Velocity ignores direction making it completely useless for quantifying useful output or just about anything else. Replacing a buggy design as part of a bug fix can be more productive than individually fixing dozens of subtle errors that take months or even years to discover and work through. However it’s easy to endlessly refactor without making net progress, and unfortunately the exact same culture can do both.
The problem with velocity isn’t poor metrics, the problem with velocity is it’s trying to measure a meaningless quantity.
I think the word choice of "velocity" indicates that its original intention was to have direction, otherwise it would be "speed" :).
What you're defining as velocity here is the exact 'micromanagement software tracking velocity metrics' that the parent comment is arguing against.
Velocity is probably more accurately thought of as the rate at which we can improve or create the right products for our business goals. But as the parent said, this is a qualitative and difficult to capture with metrics.
Depends on context, in music, economics, etc velocity doesn’t include a vector.
But to help clarify the point, if the project knew what was useless then people wouldn’t be working on it. Essentially, the team is defining useful work by what’s being worked on which robs the direction of any meaning.
What is the unit of velocity? LoC per hour? Then people would just spread out their code. Businesspoints per hour?
When I hear such things I have the strong urge to factor in how lasting such solutions are.
A company that puts up 100 bridges a year of which 90 collapse within two years is a worse engineering company than one that puts up one a year that lasts for 50 years.
That's the problem that was raised by the parent comment. There is no single 'unit' for this formulation of velocity because it is too qualitative.
It's a similar property to "code quality" in that regard.
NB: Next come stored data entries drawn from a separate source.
-- ==== Sys2Proof/Laws/Ops.lean ====
section
/-! SUPPORT. For each shared operation, what it can do, said once; cited by proofs instead of unfolding it. -/
namespace Sys2Proof.Machine

/-! ### The Packet Buffer keeps its canonical form -/

/-- The buffer's canonical form as an inequality. -/
theorem memory_wf_iff (cap : Nat) (m : Memory) : Memory.wf cap m = true ↔ m.length ≤ cap := by
  simp [Memory.wf]

/-- Any prefix of at most `cap` bytes is in canonical form: what `bufWrite` stores. -/
theorem memory_wf_take (cap n : Nat) (m : List Byte) : Memory.wf cap (m.take (min n cap)) = true := by
  rw [memory_wf_iff, List.length_take]; omega

/-- Draining from the front keeps the canonical form: what `bufRead` leaves. -/
theorem memory_wf_drop (cap n : Nat) (m : Memory) (h : Memory.wf cap m = true) : Memory.wf cap (m.drop n) = true := by
  rw [memory_wf_iff] at *; rw [List.length_drop]; omega

/-- The empty buffer is in canonical form: what `open` and reset leave. -/
theorem memory_wf_nil (cap : Nat) : Memory.wf cap [] = true := by simp [Memory.wf]

/-- `bufWrite` keeps the canonical form, whatever was there. -/
theorem bufWrite_wf (data : List Byte) (s : State) : Memory.wf s.params.cap (bufWrite data s).2.buf = true :=
  memory_wf_take _ _ _

/-- `bufRead` keeps the canonical form. -/
theorem bufRead_wf (n : Nat) (s : State) (h : Memory.wf s.params.cap s.buf = true) :
    Memory.wf s.params.cap (bufRead n s).state.buf = true :=
  memory_wf_drop _ _ _ h

/-- A buffer at reset is in canonical form. -/
theorem resetOf_wf (p : Params) : Memory.wf p.cap (State.resetOf p).buf = true := memory_wf_nil _

/-! ### bufRead and acceptPacket touch only the buffer (and the flag) -/

/-- The state after `bufRead`. -/
theorem bufRead_state (n : Nat) (s : State) :
    (bufRead n s).state = memWrite (s.buf.drop (min n s.buf.length)) s := rfl

/-- The state after an accepted packet. -/
theorem acceptPacket_eq (payload : List Byte) (s : State) :
    acceptPacket payload s = { s with buf := payload.take s.params.cap, receivedFlag := true } := by
  have h : payload.take (min payload.length s.params.cap) = payload.take s.params.cap := by
    rcases Nat.le_total payload.length s.params.cap with h | h
    · rw [Nat.min_eq_left h, List.take_of_length_le (Nat.le_refl _), List.take_of_length_le h]
    · rw [Nat.min_eq_right h]
  simp [acceptPacket, bufWrite, clampWrite, writeReceivedFlag, memWrite, h]

/-! ### The transceiver's answers -/

/-- `readBytes` yields exactly as many bytes as asked for. -/
theorem nextBytes_length (n : Nat) (a : Answers) : (a.nextBytes n).1.length = n := by
  induction n generalizing a with
  | zero => rfl
  | succ n ih => simp [Answers.nextBytes, ih]

/-- Given bytes are yielded in order and consumed. -/
theorem nextBytes_given (r rest : List Byte) (a : Answers) (h : a.bytes = r ++ rest) :
    a.nextBytes r.length = (r, { a with bytes := rest }) := by
  induction r generalizing a with
  | nil => cases a; simp at h; simp [Answers.nextBytes, h]
  | cons x xs ih =>
    have hb : a.nextByte = (x, { a with bytes := xs ++ rest }) := by
      simp [Answers.nextByte, h]
    simp [Answers.nextBytes, hb, ih]

/-- A given answer to `isDataAvailable` is the answer and is consumed. -/
theorem nextAvailable_given (b : Bool) (bs : List Bool) (a : Answers) (h : a.available = b :: bs) :
    a.nextAvailable = (b, { a with available := bs }) := by
  simp [Answers.nextAvailable, h]

/-- The payload size never wraps (spec/40_functions.md R58 d). -/
theorem payloadSize_toNat (c : RadioConfiguration) : c.payloadSize.toNat = c.maxPacketLength.toNat + 2 := by
  have h : c.maxPacketLength.toNat < 256 := c.maxPacketLength.isLt
  simp [RadioConfiguration.payloadSize, BitVec.toNat_add, BitVec.toNat_setWidth]
  omega

/-! ### Recompute and channel selection -/

/-- `recomputeIf` only adds calls to the trace. -/
theorem recomputeIf_eq (b : Bool) (s : State) :
    recomputeIf b s = emitAll (if b then recomputeCalls s.params s.cfg else []) s := by
  cases b <;> simp [recomputeIf, recompute, emitAll]

/-- `selectChannel` stores the channel and adds one call when it differed. -/
theorem selectChannel_eq (c : Byte) (s : State) :
    selectChannel c s =
      emitAll (if c = s.cfg.channel then [] else [.setChannel c]) (writeChannel c s) := by
  unfold selectChannel channelChanged
  by_cases h : c = s.cfg.channel
  · subst h; simp [emitAll, writeChannel]
  · simp [h, emit, emitAll]

/-! ### Polling -/

/-- What one poll does, every path of it. -/
theorem pollOnce_cases (s : State) :
    (s.answers.nextAvailable.1 = false ∧
      pollOnce s = writeAnswers s.answers.nextAvailable.2 (emit .isDataAvailable s)) ∨
    (s.answers.nextAvailable.1 = true ∧
      ∃ r a, s.answers.nextAvailable.2.nextBytes s.cfg.payloadSize.toNat = (r, a) ∧
        ((frameDecode r s.cfg.crcEnabled = none ∧
            pollOnce s = writeAnswers a (emitAll [.isDataAvailable, .readBytes s.cfg.payloadSize] s)) ∨
         (∃ payload, frameDecode r s.cfg.crcEnabled = some payload ∧
            pollOnce s = acceptPacket payload
              (writeAnswers a (emitAll [.isDataAvailable, .readBytes s.cfg.payloadSize] s))))) := by
  cases hb : s.answers.nextAvailable.1 with
  | false => left; simp [pollOnce, askAvailable, hb]
  | true =>
    right
    refine ⟨rfl, _, _, rfl, ?_⟩
    cases hd : frameDecode (s.answers.nextAvailable.2.nextBytes s.cfg.payloadSize.toNat).1 s.cfg.crcEnabled with
    | none =>
      left
      simp [pollOnce, askAvailable, hb, internalReceive, askBytes, hd, writeAnswers, emit, emitAll]
    | some payload =>
      right
      exact ⟨payload, rfl, by
        simp [pollOnce, askAvailable, hb, internalReceive, askBytes, hd, writeAnswers, emit, emitAll]⟩

end Sys2Proof.Machine
end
There are metrics like 'test coverage' or 'dependency graph complexity' but these can also be gamed intentionally or unintentionally much like LoC.
There are lots of descriptive metrics you can come up with that can be useful in exploring how you are performing or how your performance is changing with regard to quality or velocity. But treating such a metric as an actual proxy for the underlying property is not useful and sometimes counterproductive as you point out.
I think this is where the notion of software craftsmanship appears. We are still at the point where it requires an expert who is engaged in the process to essentially sense how they or their team is performing on these properties. They can use metrics to inform that sense or to help in determining what actions should be taken.
But this is frustrating for larger organizations where frequently the people who want to measure a certain property are not actually participating in the process because they are separated by multiple layers of management. You essentially have to trust that every management layer below you is able to accurately assess a qualitative property, which is difficult to standardize and scale.
How about measuring time until a customer (or plural) gains value from a feature? I know it's very ephemeral, but in general building a bridge is not the end goal, what if no one uses it or even knows about it?
> Velocity ignores direction making it completely useless for quantifying useful output or just about anything else
Velocity is important but I think it's an orthogonal concept to quantifying useful output. In my mind, velocity is how quickly developers are able to unblock themselves and overcome obstacles. It's very possible that people can have extremely high velocity working on pointless stuff but that's not what velocity is meant to track anyway.
> The problem with velocity isn’t poor metrics, the problem with velocity is it’s trying to measure a meaningless quantity.
that's exactly right, it's taking 2 dimensions (estimate and fitness of estimate) and quashing it down into 1 dimension, where you necessarily lose information.
It's a point in that it's an abstract idea that can represent an atom or a universe.
It's not useful for anything outside of the abstract.
The problem with velocity isn’t poor metrics, the problem with velocity is it’s trying to measure a meaningless quantity.